One of Google’s first hardware products was its search appliance, a custom-built server that allowed businesses to bring Google’s search tools to the data behind their firewalls. That appliance is no more, but Google today announced the spiritual successor to it with an update to Cloud Search. Until today, Cloud Search only indexed G Suite data. Now, it can pull in data from a variety of third-party services that can run on-premise or in the cloud, making the tool far more useful for large businesses that want to make all of their data searchable by their employees.

“We are essentially taking all of Google expertise in search and are applying it to your enterprise content,” Google said.

One of the launch customers for this new service is Whirlpool, which built its own search portal and indexed more than 12 million documents from more than a dozen services using this new service.

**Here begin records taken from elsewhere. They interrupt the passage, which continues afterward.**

-- ==== Sys2Proof/Machine/Launch.lean ====
section
/-! DEFINITION. What the Innkeeper and the counter unit keep: launch records and kernel headers (R173, R174, R327, R395), launches, the
dependence counters, the waiting pool and the ready queues (R273 to R276, R332, R333). -/

namespace Sys2Proof.Machine

/-! ### Records and headers -/

/-- The bytes [a, a + n) of a record as a number. -/
def num (bs : List Byte) (a n : Nat) : Nat := ofBytes ((bs.drop a).take n)

/-- A launch record from its 64 bytes (R327). -/
def LaunchRec.of (bs : List Byte) : LaunchRec :=
  let x := ofBytes bs
  { data := field x 511 448, args := field x 447 384, priv := field x 383 320, khdr := field x 319 256, gangs := field x 255 224,
    asid := field x 223 212, prio := field x 211 210, deadline := field x 191 160, slice := field x 159 128,
    res := field x 209 192 + 2 ^ 18 * field x 127 0 }

/-- A kernel header from its 64 bytes (R173). -/
def KHdr.of (bs : List Byte) : KHdr :=
  { magic := num bs 0 4, version := num bs 4 2, flags := num bs 6 2, codesize := num bs 8 4, allot := num bs 0xC 2, unif := num bs 0xE 1,
    res0 := num bs 0xF 1, scratch := num bs 0x10 4, tiles := num bs 0x14 1, slots := num bs 0x15 1, satchel := num bs 0x16 2,
    warps := num bs 0x18 1, gang := num bs 0x19 1, stages := num bs 0x1A 1, roles := num bs 0x1B 1, handler := num bs 0x1C 4,
    trapmask := num bs 0x20 4, vernus := num bs 0x24 2, cplv := num bs 0x26 1, res1 := num bs 0x27 1, args := num bs 0x28 4,
    stack := num bs 0x2C 4, trailbase := num bs 0x30 1, trailtop := num bs 0x31 1, res2 := num bs 0x32 14 }

/-- The byte offset of the first field of a header that breaks R170, R174 or R345, if any. -/
def KHdr.bad (h : KHdr) : Option Nat :=
  let pipe := tbit h.flags 5
  let search := tbit h.flags 1
  let slot := tbit h.flags 0
  let checks : List (Nat × Bool) :=
    [ (0x00, h.magic = 0x484B5853)
    , (0x04, h.version = 1)
    , (0x06, h.flags < 64)
    , (0x08, h.codesize % 4 = 0 && 8 ≤ h.codesize)
    , (0x0C, 8 ≤ h.allot && h.allot ≤ 256 && h.allot % 8 = 0)
    , (0x0E, h.unif ≤ 64)
    , (0x0F, h.res0 = 0)
    , (0x10, 8 + h.args ≤ h.scratch && h.scratch ≤ 2031616)
    , (0x14, h.tiles ≤ 64)
    , (0x15, if slot then 1 ≤ h.slots && h.slots ≤ 4 else h.slots = 0)
    , (0x16, if search then 256 ≤ h.satchel && h.satchel ≤ 16384 && h.satchel % 32 = 0 else h.satchel = 0)
    , (0x18, 1 ≤ h.warps && h.warps ≤ 32)
    , (0x19, 1 ≤ h.gang && h.gang ≤ 8)
    , (0x1A, if pipe then 1 ≤ h.stages && h.stages ≤ 8 else h.stages = 0)
    , (0x1B, if pipe then h.roles % 16 + h.roles / 16 ≤ h.warps else h.roles = 0)
    , (0x1C, h.handler = 0xFFFFFFFF || (h.handler % 4 = 0 && h.handler < h.codesize))
    , (0x20, h.trapmask < 1024)
    , (0x24, 1 ≤ h.vernus && h.vernus ≤ 5)
    , (0x26, h.cplv ≤ 1)
    , (0x27, h.res1 = 0)
    , (0x28, h.args % 8 = 0 && h.args ≤ 4096)
    , (0x2C, h.stack % 16 = 0 && h.stack ≤ 262144)
    , (0x30, if search then h.trailbase ≤ h.trailtop else h.trailbase = 0)
    , (0x31, if search then h.trailtop < h.allot else h.trailtop = 0)
    , (0x32, h.res2 = 0) ]
  (checks.find? fun c => !c.2).map (·.1)

/-- A translation that the Innkeeper makes for itself through a launch's tables, on the Dunesh core's die; its walk sets A, and one that meets a
poisoned entry is logged (R32, R33, R403). -/
def State.innAt (s : State) (asid va : Nat) : State × Option (Nat × Nat × Attr) :=
  let agent := hostAgent s.dunesh
  let w := s.walk s.dunesh agent asid va
  let s := w.2.2.foldl (fun s ipa => s.keepMap s.dunesh w.2.1 ipa) s
  match w.1 with
  | .found t =>
    match s.leafCheck t .read .any false (t.pa + (va - t.va)) with
    | .ok a => ((s.markLeaf t false).1, some (t.ipa + (va - t.va), t.pa + (va - t.va), a))
    | .error _ => (s, none)
  | .poison => (s.emit (.poisonedWalk agent asid va), none)
  | .fault _ => (s, none)

/-- The partition of an ASID, where the ASID is valid (R24). -/
def State.asidPart (s : State) (asid : Nat) : Option Nat :=
  let r := s.entryAt (s.asidBase + asid * 8)
  if asid = 0 || r.2 || !tbit r.1 0 then none else some (field r.1 6 1)

/-- Whether a kernel header at an IPA lies in a loaded image of a function (R395). -/
def Fn.hasImage (f : Fn) (ipa : Nat) : Bool := f.images.any fun i => i.1 ≤ ipa && ipa + 64 ≤ i.1 + i.2

/-- A launch record checked for a function of a partition (R174, R327, R395): the header, or the byte offset at fault. `parent` is the ASID
of a forking group. DESIGN CHOICE: a header that reads as poisoned is refused as one that cannot be read, with offset 32 (log entry
108). -/
def State.checkLaunch (s : State) (fn part : Nat) (parent : Option Nat) (r : LaunchRec) : State × Except Nat KHdr :=
  if r.res / 2 ^ 18 ≠ 0 then (s, .error 0)
  else if r.res % 2 ^ 18 ≠ 0 then (s, .error 24)
  else if r.gangs = 0 || 65536 < r.gangs then (s, .error 28)
  else if s.asidPart r.asid ≠ some part || (match parent with
    | some a => a ≠ r.asid
    | none => false) then (s, .error 26)
  else if r.khdr % 64 ≠ 0 then (s, .error 32)
  else
    match s.innAt r.asid r.khdr with
    | (s, none) => (s, .error 32)
    | (s, some (ipa, pa, a)) =>
      let bs := s.readAt s.dunesh a pa 64
      if bs.2 || !(s.fns.getD fn {}).hasImage ipa then (s, .error 32)
      else
        match (KHdr.of bs.1).bad with
        | some n => (s, .error n)
        | none => (s, .ok (KHdr.of bs.1))

/-- A launch that is submitted, checked (R158, R174, R327): once a partition's start-up is over, no launch of a persistent kernel is made there.
DESIGN CHOICE: such a launch is refused with the offset of FLAGS (log entry 114). -/
def State.admitLaunch (s : State) (fn part : Nat) (parent : Option Nat) (r : LaunchRec) : State × Except Nat KHdr :=
  match s.checkLaunch fn part parent r with
  | (s, .ok h) => (s, if tbit h.flags 2 && s.started.contains part then .error 6 else .ok h)
  | x => x

/-- A group of a launch that waits in its context record, or none. -/
def State.savedOf (s : State) (launch groupid : Nat) : Option Saved := s.saved.find? fun v => v.launch = launch && v.groupid = groupid

/-! ### Counters and tasks (R273 to R276, R332, R333) -/

/-- The home die of a partition's counters (R332): the lowest that holds a cluster of the partition. -/
def State.homeOf (s : State) (part : Nat) : Nat :=
  ((List.range 16).find? fun k => at_ none s.clusters k = some part).getD 0 / 2

/-- Key of a ready queue: partition and number. -/
def queueKey (part q : Nat) : Nat := part * 64 + q

/-- The entries that a ready queue holds at most (R332; 2^6 where none was registered). -/
def State.queueRoom (s : State) (part q : Nat) : Nat := 2 ^ (get 6 s.queueCap (queueKey part q))

/-- The queue that a task entry names (R274). -/
def taskQueue (e : BitVec 256) : Nat := field e.toNat 23 16

/-- A ready task enters its queue, at the tail or, with FRONT, at the head (R275). -/
def State.enqueue (s : State) (part : Nat) (e : BitVec 256) (vec : List Nat) : State :=
  let k := queueKey part (taskQueue e)
  let q := get [] s.queues k
  { s with queues := put [] s.queues k (if e.getLsbD 24 then { entry := e, vec := vec } :: q else q ++ [{ entry := e, vec := vec }]) }

/-- Whether a task's ready queue has a free entry. -/
def State.queueFree (s : State) (part q : Nat) : Bool := (get [] s.queues (queueKey part q)).length < s.queueRoom part q

/-- Ready tasks of a queue enter it in the order in which they became ready, as long as it has a free entry (R333). -/
def State.feedQueue (s : State) (fuel part q : Nat) : State :=
  match fuel with
  | 0 => s
  | n + 1 =>
    match s.tasks.find? fun t => t.ready && t.part = part && taskQueue t.entry = q with
    | some t => if s.queueFree part q then State.feedQueue ({ s with tasks := s.tasks.erase t }.enqueue part t.entry t.vec) n part q else s
    | none => s

/-- A task that became ready: in its queue, or in the pool, marked, behind those that became ready before it (R275, R333). -/
def State.makeReady (s : State) (t : Task) : State :=
  let q := taskQueue t.entry
  if s.queueFree t.part q then s.enqueue t.part t.entry t.vec else { s with tasks := s.tasks ++ [{ t with ready := true }] }

/-- The waits of a task after a counter rose from o to v (R275). -/
def Task.update (t : Task) (part id o v : Nat) (vec : List Nat) : Task :=
  let n := (t.waits.filter fun w => w.1 = id && o < w.2.toNat && w.2.toNat ≤ v).length
  if t.part ≠ part || t.ready || n = 0 then t else { t with u := t.u - n, vec := joinVec t.vec vec }

/-- An update of a counter (R221, R273, R275): it saturates, its tick is kept, its epochs join the counter's, and tasks become ready. -/
def State.counterAdd (s : State) (part id : Nat) (n : W64) (vec : List Nat) : State :=
  let key := counterKey part id
  let k := get {} s.counters key
  let o := k.value.toNat
  let v := min (o + n.toNat) (2 ^ 64 - 1)
  let k : Counter := { value := BitVec.ofNat 64 v, log := k.log ++ [(BitVec.ofNat 64 v, s.gtime)], vec := joinVec k.vec vec }
  let s := { s with counters := put {} s.counters key k }
  let ts := s.tasks.map fun (t : Task) => t.update part (id % 65536) o v vec
  let up := ts.filter fun t => !t.ready && t.u = 0
  up.foldl State.makeReady { s with tasks := ts.filter fun t => t.ready || t.u ≠ 0 }

/-- A push (R274, R332): 0 the task waits, 1 it is ready, 2 the pool or the quota is full. -/
def State.pushTask (s : State) (part : Nat) (e : BitVec 256) (waits : List (Nat × W64)) (vec : List Nat) : State × Nat :=
  let open_ := waits.filter fun w => (get {} s.counters (counterKey part w.1)).value.toNat < w.2.toNat
  let met := waits.filter fun w => !((get {} s.counters (counterKey part w.1)).value.toNat < w.2.toNat)
  let vec := met.foldl (fun v w => joinVec v (get {} s.counters (counterKey part w.1)).vec) vec
  let t : Task := { part := part, entry := e, waits := waits, u := open_.length, ready := false, vec := vec }
  let home := s.homeOf part
  let held := (s.tasks.filter fun x => s.homeOf x.part = home).length
  let mine := (s.tasks.filter fun x => x.part = part).length
  let full := 16384 ≤ held || get 16384 s.quota part ≤ mine
  if open_ = [] then
    if s.queueFree part (taskQueue e) then (s.enqueue part e vec, 1)
    else if full then (s, 2)
    else (s.makeReady t, 1)
  else if full then (s, 2)
  else ({ s with tasks := s.tasks ++ [t] }, 0)

/-- A pop (R276, R333). -/
def State.popTask (s : State) (part q : Nat) : Option (Ready × State) :=
  match get [] s.queues (queueKey part q) with
  | [] => none
  | x :: rest => some (x, { s with queues := put [] s.queues (queueKey part q) rest }.feedQueue 1 part q)

end Sys2Proof.Machine
end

“This is about giving employees access to all the information from across the enterprise, even if it’s traditionally siloed data, whether that’s in a database or a legacy productivity tool and make all of that available in a single index,” Google explained.

To enable this functionality, Google is making a number of software adapters available that will bridge the gap between these third-party services and Cloud Search. Over time, Google wants to add support for more services and bring this cloud-based technology on par with what its search appliance was once capable of.

The service is now rolling out to a select number of users. Over time, it’ll become available to both G Suite users and as a standalone version.